TONY KEVIN: I read into that the possibility of a decision having been taken in Canberra - somewhere in Canberra - that this boat was probably not going to get to Christmas Island anyway, so it wasn't necessary for the navy or Operation Relex to be told about it, that basically the problem of this boat would solve itself.

REPORTER: Now, that's a very strong statement?


REPORTER: You see no other interpretation could be drawn from this series of events, perhaps there may be any other number of possibilities occurred?

TONY KEVIN: There isn't any other number. There's the possibility of a bureaucratic stuff-up there's the possibility that somebody lost the report. I frankly find that hard to countenance.

Today, there were dramatic developments in the Senate inquiry contradicting previous testimony by Maritime Commander Rear Admiral Smith.
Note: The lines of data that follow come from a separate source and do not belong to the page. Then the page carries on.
-- ==== Sys2Proof/Laws/Cores.lean ====
section
/-! SUPPORT. No operation of the machine moves a hart to another core, makes one or loses one: the cores of the
harts, with their numbers of harts, are the same after each operation (R3, R38). -/

namespace Sys2Proof.Machine

/-- The cores of an acting hart's core number and of some other harts. -/
def coresWith (a : Nat) (hs : List Hart) : Multiset Nat := ↑(a :: hs.map (·.core))

/-- The cores of the harts of a state, each as often as it has a hart. -/
def coresOf (s : State) : Multiset Nat := coresWith s.hart.core s.others

/-- An answer is no next state, or one whose harts stand on the cores `m`. -/
def Keeps (m : Multiset Nat) (o : Out) : Prop := ∀ t, o = .next t → coresOf t = m

@[simp] theorem coresWith_fold (s : State) : coresWith s.hart.core s.others = coresOf s := rfl
@[simp] theorem keeps_next (m : Multiset Nat) (t : State) : Keeps m (.next t) ↔ coresOf t = m :=
  ⟨fun h => h t rfl, fun h u hu => by cases hu; exact h⟩
@[simp] theorem keeps_fault (m : Multiset Nat) (f : Fault) : Keeps m (.fault f) := fun _ h => by cases h
@[simp] theorem keeps_refused (m : Multiset Nat) (f : Refusal) : Keeps m (.refused f) := fun _ h => by cases h

/-- A map that keeps every core number keeps the cores. -/
@[simp] theorem coresWith_map (a : Nat) (f : Hart → Hart) (h : ∀ g, (f g).core = g.core) (l : List Hart) :
    coresWith a (l.map f) = coresWith a l := by simp [coresWith, Function.comp_def, h]

@[simp] theorem coresOf_onCore (s : State) (c : Nat) (f : Hart → Hart) (h : ∀ g, (f g).core = g.core) :
    coresOf (onCore s c f) = coresOf s := by
  unfold onCore
  split
  · simp only [coresOf, h]
  · exact coresWith_map _ _ (fun g => by split <;> simp [h]) _

@[simp] theorem coresOf_onHarts (s : State) (f : Hart → Hart) (h : ∀ g, (f g).core = g.core) :
    coresOf (onHarts s f) = coresOf s := by
  simp only [coresOf, onHarts, h]
  exact coresWith_map _ _ h _

theorem coresWith_swapIn (g k : Hart) (c : Nat) (l : List Hart) (h : l.find? (fun x => x.core == c) = some k) :
    coresWith k.core (swapIn g c l) = coresWith g.core l := by
  induction l with
  | nil => cases h
  | cons x rest ih =>
    by_cases hx : x.core = c
    · rw [List.find?_cons_of_pos (by simpa using hx)] at h
      cases h
      simp only [swapIn, hx, if_true, coresWith, List.map_cons, Multiset.coe_eq_coe]
      exact hx ▸ List.Perm.swap ..
    · rw [List.find?_cons_of_neg (by simpa using hx)] at h
      have := ih h
      simp only [coresWith, Multiset.coe_eq_coe] at this
      simp only [swapIn, hx, if_false, coresWith, List.map_cons, Multiset.coe_eq_coe]
      exact (List.Perm.swap ..).trans ((this.cons _).trans (List.Perm.swap ..))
The head of Coastwatch testified that it had provided information to military intelligence about a vessel being prepared by people smuggler Abu Qassai as early as August last year. It was the ill-fated SIEV-X.

REAR ADMIRAL MARC BONSER, DIRECTOR-GENERAL COASTWATCH: Coastwatch originally received information as early as August 2001, that Abu Qassai was allegedly in the process of arranging a boat departure of illegal immigrants, probably to Christmas Island.

An intelligence report provided the day after the vessel left port even included this chillingly accurate assessment.

REAR ADMIRAL MARC BONSER: The information included advice that the vessel was reportedly small and overcrowded. The full detail of the advice is classified.

And there were more revelations. A letter from Maritime Commander, Rear Admiral Smith, was tabled, titled "Clarification of Evidence". It contradicted his earlier testimony to the Committee given under oath, and confirmed the Coastwatch evidence, that the navy knew about SIEV-X well before it sank on October 19. The letter details intelligence received by the navy in relation to SIEV-X on no less than five occasions including prior to its departure. But Smith terms much of the intelligence 'inconclusive' and writes that "No specific confirmation of departure was ever received." Be it confusion, conspiracy or cover-up, it looks increasingly like Tony Kevin's concerns are well founded.